By Mark Darrough - January 27, 2020
Update (Tuesday at 1:10 p.m.) — New Anthem Brewery began selling its beers in multiple locations in Atlanta on Monday, according to Flying Machine co-founder Grant Steadman.
Steadman said on Tuesday that he was not familiar with New Anthem’s distribution to Atlanta, but that it was another positive sign that Wilmington’s craft beer industry was expanding outside the Cape Fear region.
“Now more people can taste Wilmington beer,” Steadman said.
WILMINGTON — Flying Machine Brewing Company will begin distributing to the coastal South Carolina market next month, marking the first time a brewery in the Cape Fear region will distribute across state lines on an ongoing basis, according to co-founder Grant Steadman.
The brewery, which hit the Wilmington market in late 2018 with a 16,000-square-foot taproom and brewhouse capable of producing 20,000 barrels a year, has signed with Rafa Distributing to sell cans, bottles, and kegs primarily in Charleston and Myrtle Beach. Unlike North Carolina, where breweries are allowed to self-distribute their products, its southern neighbor requires craft breweries to sell through wholesale middlemen.
RELATED: Flying Machine hits Wilmington craft beer market with new cans, eyes westward expansion
Flying Machine co-founder Grant Steadman said the brewery will focus on distributing its rotating fruited sours as well as its diverse selection of New England and West Coast-style IPAs. But all canned beers will be on the table, including the Vimana Kölsch, according to Steadman.
And because coastal markets gravitate toward easy-to-drink, low-alcohol beers, Steadman said he’ll showcase Flying Machine’s lager beers south of the state line.
“That’s one thing we do that not all craft breweries focus on — a good lager program with ABVs lower than what you typically see in other breweries,” Steadman said. “I think it definitely plays well in the beach market, and it’s also starting to become trendier as well to have lagers.”

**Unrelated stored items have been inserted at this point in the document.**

-- ==== Sys2Proof/Tests/Slice0.lean ====
section
/-!
SUPPORT. Small tests, each on one operation or one step, with expected values from spec/95_test_vectors.md
(the vector is named beside each) or from the rule cited; and, for each statement with hypotheses, a
witness: a concrete state and operands that meet all of them.
-/

namespace Sys2Proof.Tests

open Sys2Proof Sys2Proof.Machine

/-! ### Helpers -/

/-- A build with every parameter concrete: R8's values, and CLK_OK(3 200 000) = true as the vectors of
95_test_vectors.md take it. -/
def build : Build where
  rxCap := 1024
  vchkPollReply := true
  encMode := .direct
  trailerLen := 0
  clkRanges := [(3200000, 3200000)]
  rxqDepth := 2

/-- The identity the boot sequence B0 of 95_test_vectors.md writes. -/
def cfg0 : NodeCfg :=
  { serClkHz := 3200000, nodeIp := 0xC0A80132, nodeMacHi := 0x02000000, nodeMacLo := 0x0001
    shortName := Vector.ofFn fun k => [0x41, 0x4E, 0x53, 0x4C, 0x43].getD k.val 0 }

/-- The start state S0 of 95_test_vectors.md. -/
def s0 : State :=
  { State.reset with
    fsm := .idle, build := build, cfg := cfg0, hist := [.bind .ok]
    env := { netReady := true, sinkReady := true } }

/-- Reset with a concrete build and both inputs at 1. -/
def r0 : State := { State.reset with build := build, env := { netReady := true, sinkReady := true } }

/-- S0 with a datagram in the latch, in a given FSM state. -/
def holding (f : Fsm) (buf : List Byte) : State :=
  { s0 with fsm := f, rxBuf := Memory.cellsFrom 0 buf, rxLen := buf.length, rxSrc := some ⟨0xC0A8010A, 6454⟩ }

/-- A state whose agenda is one move. -/
def facing (m : Move) (s : State) : State := { s with env := { s.env with agenda := [m] } }

/-- The next state of a step, if it has one. -/
def nextOf : Host.Outcome State Fault Refusal → Option State
  | .next s => some s
  | .fault _ => none
  | .refused _ => none

/-- How a step stopped, if it did. -/
def faultOf : Host.Outcome State Fault Refusal → Option Fault
  | .next _ => none
  | .fault f => some f
  | .refused _ => none

/-- The bytes of `DMX [FF 00 80]` (R87). -/
def dmx3 : List Byte :=
  [0x41, 0x72, 0x74, 0x2D, 0x4E, 0x65, 0x74, 0x00, 0x00, 0x50, 0x00, 0x0E, 0x00, 0x00, 0x00, 0x00,
    0x00, 0x03, 0xFF, 0x00, 0x80]

/-- The bytes of `POLL` (R87). -/
def poll : List Byte :=
  [0x41, 0x72, 0x74, 0x2D, 0x4E, 0x65, 0x74, 0x00, 0x00, 0x20, 0x00, 0x0E, 0x00, 0x00]

/-- The 18 bytes before the channel data of an Output that declares `hi, lo` channels. -/
def dmxHead (hi lo : Byte) : List Byte :=
  [0x41, 0x72, 0x74, 0x2D, 0x4E, 0x65, 0x74, 0x00, 0x00, 0x50, 0x00, 0x0E, 0, 0, 0, 0, hi, lo]

/-! ### WellFormed: each check refuses an ill-formed term -/

theorem test_wf_refuses_513_channels : (Instr.opOutput 0 0 513).wf = false := by decide
theorem test_wf_accepts_512_channels : (Instr.opOutput 0 0 512).wf = true := by decide
theorem test_wf_refuses_other_poll : (Instr.other 0x2000).wf = false := by decide
theorem test_wf_refuses_other_pollReply : (Instr.other 0x2100).wf = false := by decide
theorem test_wf_refuses_other_output : (Instr.other 0x5000).wf = false := by decide
theorem test_wf_accepts_other : (Instr.other 0x5200).wf = true := by decide

/-! ### Decoding: datagrams written out byte by byte (30_encoding.md; 95_test_vectors.md sections 1, 2) -/

/-- V-D3: bytes from offset 14 on are ignored. -/
theorem test_decode_poll :
    decode true [0x41, 0x72, 0x74, 0x2D, 0x4E, 0x65, 0x74, 0x00, 0x00, 0x20, 0x00, 0x0E, 0xFF, 0x7F, 1, 2] =
      .ok (.opPoll 0xFF 0x7F) := by decide
/-- V-H11, V-D1: a Poll without both operand bytes. -/
theorem test_decode_poll_short : decode true (poll.take 13) = .err .truncated := by decide
/-- V-R3 and V-R4: a real ArtPollReply, with and without the version check. -/
theorem test_decode_pollReply_version :
    decode true [0x41, 0x72, 0x74, 0x2D, 0x4E, 0x65, 0x74, 0x00, 0x00, 0x21, 0xC0, 0xA8, 0x01, 0x0A] =
        .err .badHeader ∧
      decode false [0x41, 0x72, 0x74, 0x2D, 0x4E, 0x65, 0x74, 0x00, 0x00, 0x21, 0xC0, 0xA8, 0x01, 0x0A] =
        .ok .opPollReply := by decide
/-- V-O9: sequence, universe low byte first, Physical not read. -/
theorem test_decode_output :
    decode true [0x41, 0x72, 0x74, 0x2D, 0x4E, 0x65, 0x74, 0x00, 0x00, 0x50, 0x00, 0x0E, 0x2A, 0x99, 0x34,
      0x12, 0x00, 0x01, 0x10] = .ok (.opOutput 0x2A 0x1234 1) := by decide
/-- V-O7, V-O6: L = 65535 and L = 513 are Truncated. -/
theorem test_decode_output_over_512 :
    decode true (dmxHead 0xFF 0xFF) = .err .truncated ∧
      decode true (dmxHead 0x02 0x01 ++ List.replicate 513 0) = .err .truncated := by decide +kernel
/-- V-O4, V-O5: L = 512 with 530 and with 529 bytes. -/
theorem test_decode_output_512 :
    decode true (dmxHead 2 0 ++ List.replicate 512 0) = .ok (.opOutput 0 0 512) ∧
      decode true (dmxHead 2 0 ++ List.replicate 511 0) = .err .truncated := by decide +kernel
/-- V-X2, V-X4: the byte-swapped opcode and a near miss are Other. -/
theorem test_decode_other :
    decode true [0x41, 0x72, 0x74, 0x2D, 0x4E, 0x65, 0x74, 0x00, 0x50, 0x00, 0x00, 0x0E] =
        .ok (.other 0x0050) ∧
      decode true [0x41, 0x72, 0x74, 0x2D, 0x4E, 0x65, 0x74, 0x00, 0x01, 0x50, 0x00, 0x0E] =
        .ok (.other 0x5001) := by decide
/-- V-H1, V-H3, V-H5, V-H6, V-H10: header errors, before any length error. -/
theorem test_decode_badHeader :
    decode true [] = .err .badHeader ∧ decode true (poll.take 8) = .err .badHeader ∧
      decode true (poll.take 11) = .err .badHeader ∧
      decode true [0x41, 0x72, 0x74, 0x2D, 0x4E, 0x65, 0x74, 0x00, 0x00, 0x20, 0x00, 0x0D, 0, 0] =
        .err .badHeader ∧
      decode true [0x61, 0x72, 0x74, 0x2D, 0x4E, 0x65, 0x74, 0x00, 0x00, 0x50, 0x00, 0x0E, 0, 0, 0, 0, 0, 3] =
        .err .badHeader := by decide
/-- R87: the encoder writes the datagrams of the vectors. -/
theorem test_encode :
    encode (.opPoll 0 0) = poll ∧ encodeWith 0 [0xFF, 0x00, 0x80] (.opOutput 0 0 3) = dmx3 := by decide
/-- The opcode table's rows, numbered as the table numbers them. -/
theorem test_table_words :
    decodeTableWord 16 0x2000 = some (.opPoll 0 0) ∧ decodeTableWord 16 0x2100 = some .opPollReply ∧
      decodeTableWord 16 0x5000 = some (.opOutput 0 0 0) ∧ decodeTableWord 16 0x5200 = some (.other 0x5200) ∧
      decodeTableWord 0 0 = some (.other 0) := by decide
/-- The first step after reset runs the table's word. -/
theorem test_first_step_runs_table_word :
    (nextOf (step (State.reset.withFetchWord 16 0x2100))).map (·.lastEvent) = some .pollReplyIgnored ∧
      (nextOf (step (State.reset.withFetchWord 16 0x5000))).isSome = true ∧
      (nextOf (step (State.reset.withFetchWord 16 0x2000))).isSome = true := by decide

Because the lagering process requires more time for the beer to sit inside fermenter tanks, breweries with larger production facilities typically have an easier go at brewing a beer that was once lagered in Munich caves during medieval times. And because they require a technically difficult brewing process with a low margin of error, according to Steadman, many breweries stay focused on other beer styles.
“There’s not a lot that you can hide behind on a lager,” Steadman said.
He also said the brewery’s barrel-aging program is entering its second year, and as more of its sour beers age, he will be focused on releasing bottles and kegs to specialty bottle shops along coastal South Carolina.
The brewery plans to expand its distribution across South Carolina and into Charlotte and the western region of North Carolina. And its Raleigh presence is growing with a full-time sales representative in the area and deliveries made twice a week, according to Steadman.
“With new territories come new production demands. Right now, we are only at about 10 percent of the eventual production capability of our facility, so our business was built for thoughtful growth into carefully targeted markets while continuing to support a strong taproom,” Steadman said.
The brewhouse is set up to brew an estimated 20,000 barrels a year — well above many local breweries — and Steadman said that last year’s 1,200 barrels produced in 2019 shows how much growth is possible in the years to come.
“It doesn’t necessarily mean we’ll want to build out that facility with the largest tanks we can, but the reason we built it the way we did is so that we wouldn’t have to build another manufacturing facility someday — so that we could stay in our home base of Wilmington and grow from there,” Steadman said.